Bendito sea el Dios y Padre de nuestro Señor Jesucristo… habiéndonos predestinado para ser adoptados hijos suyos por medio de Jesucristo… para alabanza de la gloria de su gracia.
(Efesios 1:3, 5-6)
Nuestra posición en la presencia de Dios es en virtud de la obra de Cristo, y según las riquezas de la gracia de Dios; y, como éstas no pueden fallar, jamás perderemos el lugar que ellas nos dan. Sin embargo, aunque podemos ser profundamente conscientes de nuestro fracaso como cristianos, jamás debemos tomar el terreno de pobres pecadores no perdonados delante de Dios. Esto negaría nuestro llamamiento, y traería oscuridad y debilidad a nuestras almas. Dios dice que estamos delante de Él como sus hijos, perdonados y aceptados en el Amado. Ya no estamos delante de Dios como pecadores, sino como hijos delante del Padre. Desde el momento que nacemos de Dios, permanecemos para siempre en el terreno de hijos en la familia.

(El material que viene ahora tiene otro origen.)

theorem todIn_shows (hs : s.inv) (o : Int) (pick : Nat) :
    rd (todIn s (o, pick)) Reg.timeOfsLo = unsigned 64 o % 2 ^ 32 ∧ rd (todIn s (o, pick)) Reg.timeOfsHi = unsigned 64 o / 2 ^ 32 ∧
    rd (todIn s (o, pick)) Reg.timeOfsPick = pick % 2 ^ 32 ∧ flag (todIn s (o, pick)) Reg.timeStat 1 = true ∧
    flag (todIn s (o, pick)) Reg.timeStat 2 = false := by
  have hi := (ofsShown_regs (s := s) (unsigned 64 o) pick).inv hs
  have hy : RegsIn [Reg.timeStat, Reg.hostStat] (ofsShown s (unsigned 64 o) pick) (inSync (ofsShown s (unsigned 64 o) pick)) :=
    inSync_regs (by decide) (by decide)
  have hr := hy.trans (todIn_inSync o pick)
  have hflag : ∀ n, flag (todIn s (o, pick)) Reg.timeStat n = flag (inSync (ofsShown s (unsigned 64 o) pick)) Reg.timeStat n :=
    fun n => (todIn_inSync (as := []) o pick).flag (hy.inv hi) (by decide) n
  obtain ⟨h1, h2, h3⟩ := ofsShown_reads hs (unsigned_lt 64 o) pick
  obtain ⟨h4, h5⟩ := inSync_flags hi
  exact ⟨(hr.rd hi (by decide)).trans h1, (hr.rd hi (by decide)).trans h2, (hr.rd hi (by decide)).trans h3, (hflag 1).trans h4,
    (hflag 2).trans h5⟩

theorem todIn_time (hs : s.inv) (o : Int) (pick : Nat) : (todIn s (o, pick)).time = { s.time with
    sinceTod := 0
    fresh := false
    autoStep := if flag s Reg.timeCtrl 1 = true ∧ (s.time.fresh = true ∨ rd s Reg.timeStepThresh * 65536 ≤ o.natAbs) then
      some o else s.time.autoStep } := by
  have hr : RegsIn stepTwoRegs s (inSync (ofsShown s (unsigned 64 o) pick)) := (ofsShown_regs _ _).trans (inSync_regs (by decide) (by decide))
  rw [todIn_eq]
  exact todStepped_time (inSync_time.trans (ofsShown_time _ _)) (hr.flag hs (by decide) 1) (hr.rd hs (by decide))

/-- A TOD that takes effect leaves load and host step as they are. -/
theorem todIn_asked (e : Int × Nat) : (todIn s e).time.loadPend = s.time.loadPend ∧ (todIn s e).time.hostStep = s.time.hostStep := by
  have ht : (inSync (ofsShown s (unsigned 64 e.1) e.2)).time = s.time := inSync_time.trans (ofsShown_time _ _)
  have he : ∀ u, (todStepped e.1 u).time.loadPend = u.time.loadPend ∧ (todStepped e.1 u).time.hostStep = u.time.hostStep :=
    fun _ => ⟨rfl, rfl⟩
  have hu := he (inSync (ofsShown s (unsigned 64 e.1) e.2))
  rw [ht] at hu
  exact hu

theorem todsTaken_regs : RegsIn stepTwoRegs s (todsTaken s) :=
  ((setTime_regs _).trans (setTime_regs _)).trans (RegsIn.foldl (fun _ _ => todIn_regs _) _)

theorem todsTaken_loadPend : (todsTaken s).time.loadPend = s.time.loadPend := by
  have h : ∀ (l : List (Int × Nat)) (u : State), (l.foldl todIn u).time.loadPend = u.time.loadPend := fun l => by
    induction l with
    | nil => exact fun _ => rfl
    | cons e l ih => exact fun u => (ih _).trans (todIn_asked e).1
  exact h _ _

/-! ## INC comes into force (R147) -/

theorem incIn_unarmed (h : s.time.incArmed = false) : incIn s = s := by
  rw [incIn, h]
  rfl

theorem incIn_takes (h : s.time.incArmed = true) (hok : incOk (timeIncStaged s) = true) : incIn s =
    force (force (setTime s { s.time with incArmed := false }) Reg.timeIncLo (rdS s Reg.timeIncLo)) Reg.timeIncHi (rdS s Reg.timeIncHi) := by
  have hok' : incOk (timeIncStaged (setTime s { s.time with incArmed := false })) = true := hok
  rw [incIn, h, if_neg (by decide)]
  dsimp only
  rw [if_pos hok']
  rfl

theorem incIn_refuses (h : s.time.incArmed = true) (hok : incOk (timeIncStaged s) = false) : incIn s =
    progErr (setTime s { s.time with incArmed := false }) 0x09 := by
  have hok' : ¬ incOk (timeIncStaged (setTime s { s.time with incArmed := false })) = true := by
    rw [show timeIncStaged (setTime s { s.time with incArmed := false }) = timeIncStaged s from rfl, hok]
    decide
  rw [incIn, h, if_neg (by decide)]
  dsimp only
  rw [if_neg hok']

theorem incIn_time : ∃ b, (incIn s).time = { s.time with incArmed := b } := by
  cases h : s.time.incArmed with
  | false => exact ⟨_, by rw [incIn_unarmed h]⟩
  | true =>
    cases hok : incOk (timeIncStaged s) with
    | true => exact ⟨false, by rw [incIn_takes h hok]; rfl⟩
    | false => exact ⟨false, by rw [incIn_refuses h hok]; exact (progErr_kept (.refl _ _) (.refl _)).time_eq rfl⟩

theorem incIn_regs : RegsIn [Reg.timeIncLo, Reg.timeIncHi, Reg.selvedgeStat] s (incIn s) := by
  cases h : s.time.incArmed with
  | false => rw [incIn_unarmed h]; exact .refl _ s
  | true =>
    cases hok : incOk (timeIncStaged s) with
    | true =>
      rw [incIn_takes h hok]
      exact (setTime_regs _).trans ((regsIn_force (by decide) _).trans (regsIn_force (by decide) _))
    | false =>
      rw [incIn_refuses h hok]
      exact (setTime_regs _).trans (regsIn_raiseFree (by decide) _ _)

theorem timeInc_of_regs {as : List Nat} (h : RegsIn as s t) (hs : s.inv) (h1 : Reg.timeIncLo ∉ as) (h2 : Reg.timeIncHi ∉ as) :
    timeInc t = timeInc s := by
  rw [timeInc, timeInc, h.rd hs h1, h.rd hs h2]

theorem timeCommit_regs (h : domOn s 22 = true) : RegsIn stepTwoRegs (incIn s) (timeCommit s) := by
  rw [timeCommit_eq h]
  refine todsTaken_regs.trans (RegsIn.trans ?_ timeMarked_regs)
  split
  · exact timeLoad_regs
  · exact stepsTaken_regs

theorem timeInc_timeCommit (hs : s.inv) (h : domOn s 22 = true) : timeInc (timeCommit s) = timeInc (incIn s) :=
  timeInc_of_regs (timeCommit_regs h) (incIn_regs.inv hs) (by decide) (by decide)

theorem timeInc_takes (hs : s.inv) (h : s.time.incArmed = true) (hok : incOk (timeIncStaged s) = true) : timeInc (incIn s) = timeIncStaged s := by
  have h1 : (force (setTime s { s.time with incArmed := false }) Reg.timeIncLo (rdS s Reg.timeIncLo)).inv :=
    (force_kept (s := setTime s { s.time with incArmed := false }) (.refl 8 _) (.refl 8)).inv hs
  have h0 : (setTime s { s.time with incArmed := false }).inv := hs
  rw [incIn_takes h hok, timeInc, timeIncStaged, rd_force_same h1, rd_force_other h1 (by decide), rd_force_same h0,
    Nat.mod_eq_of_lt (show rdS s Reg.timeIncHi < 2 ^ 32 from BitVec.isLt _),
    Nat.mod_eq_of_lt (show rdS s Reg.timeIncLo < 2 ^ 32 from BitVec.isLt _)]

Es verdad, no dejamos de ser pecadores, en el sentido de que pecamos diariamente (cada hora) en pensamiento, palabra y hechos. Sin embargo, debemos confesar nuestras faltas como hijos delante del Padre, y no como pecadores delante de Dios. En fidelidad a Dios y a su Palabra, debemos mantener el terreno en el que Él nos ha puesto. Obviamente, no se trata de que el pecado de un hijo sea menos grave, por el contrario, pues está ante más luz, amor y gracia. Y ten por seguro que entre más entendemos nuestro llamamiento en Cristo, más profunda es nuestra humillación ante el fracaso, y mucha más libre y sin reservas nuestra confesión.
El asunto no es que el cristiano sea mejor en sí mismo de lo que ha sido siempre, sino que es su posición la que ha cambiado. Su posición delante de Dios ya no es en el primer Adán sino en el postrer Adán –el Cristo resucitado. La obra de Cristo nos ha establecido como hijos en la presencia del Padre, y nos hizo aptos para estar allí; y la abogacía de Cristo nos mantiene santos y sin mancha delante de Él en amor. ¡Que podamos mantenernos firmes en esta gran verdad!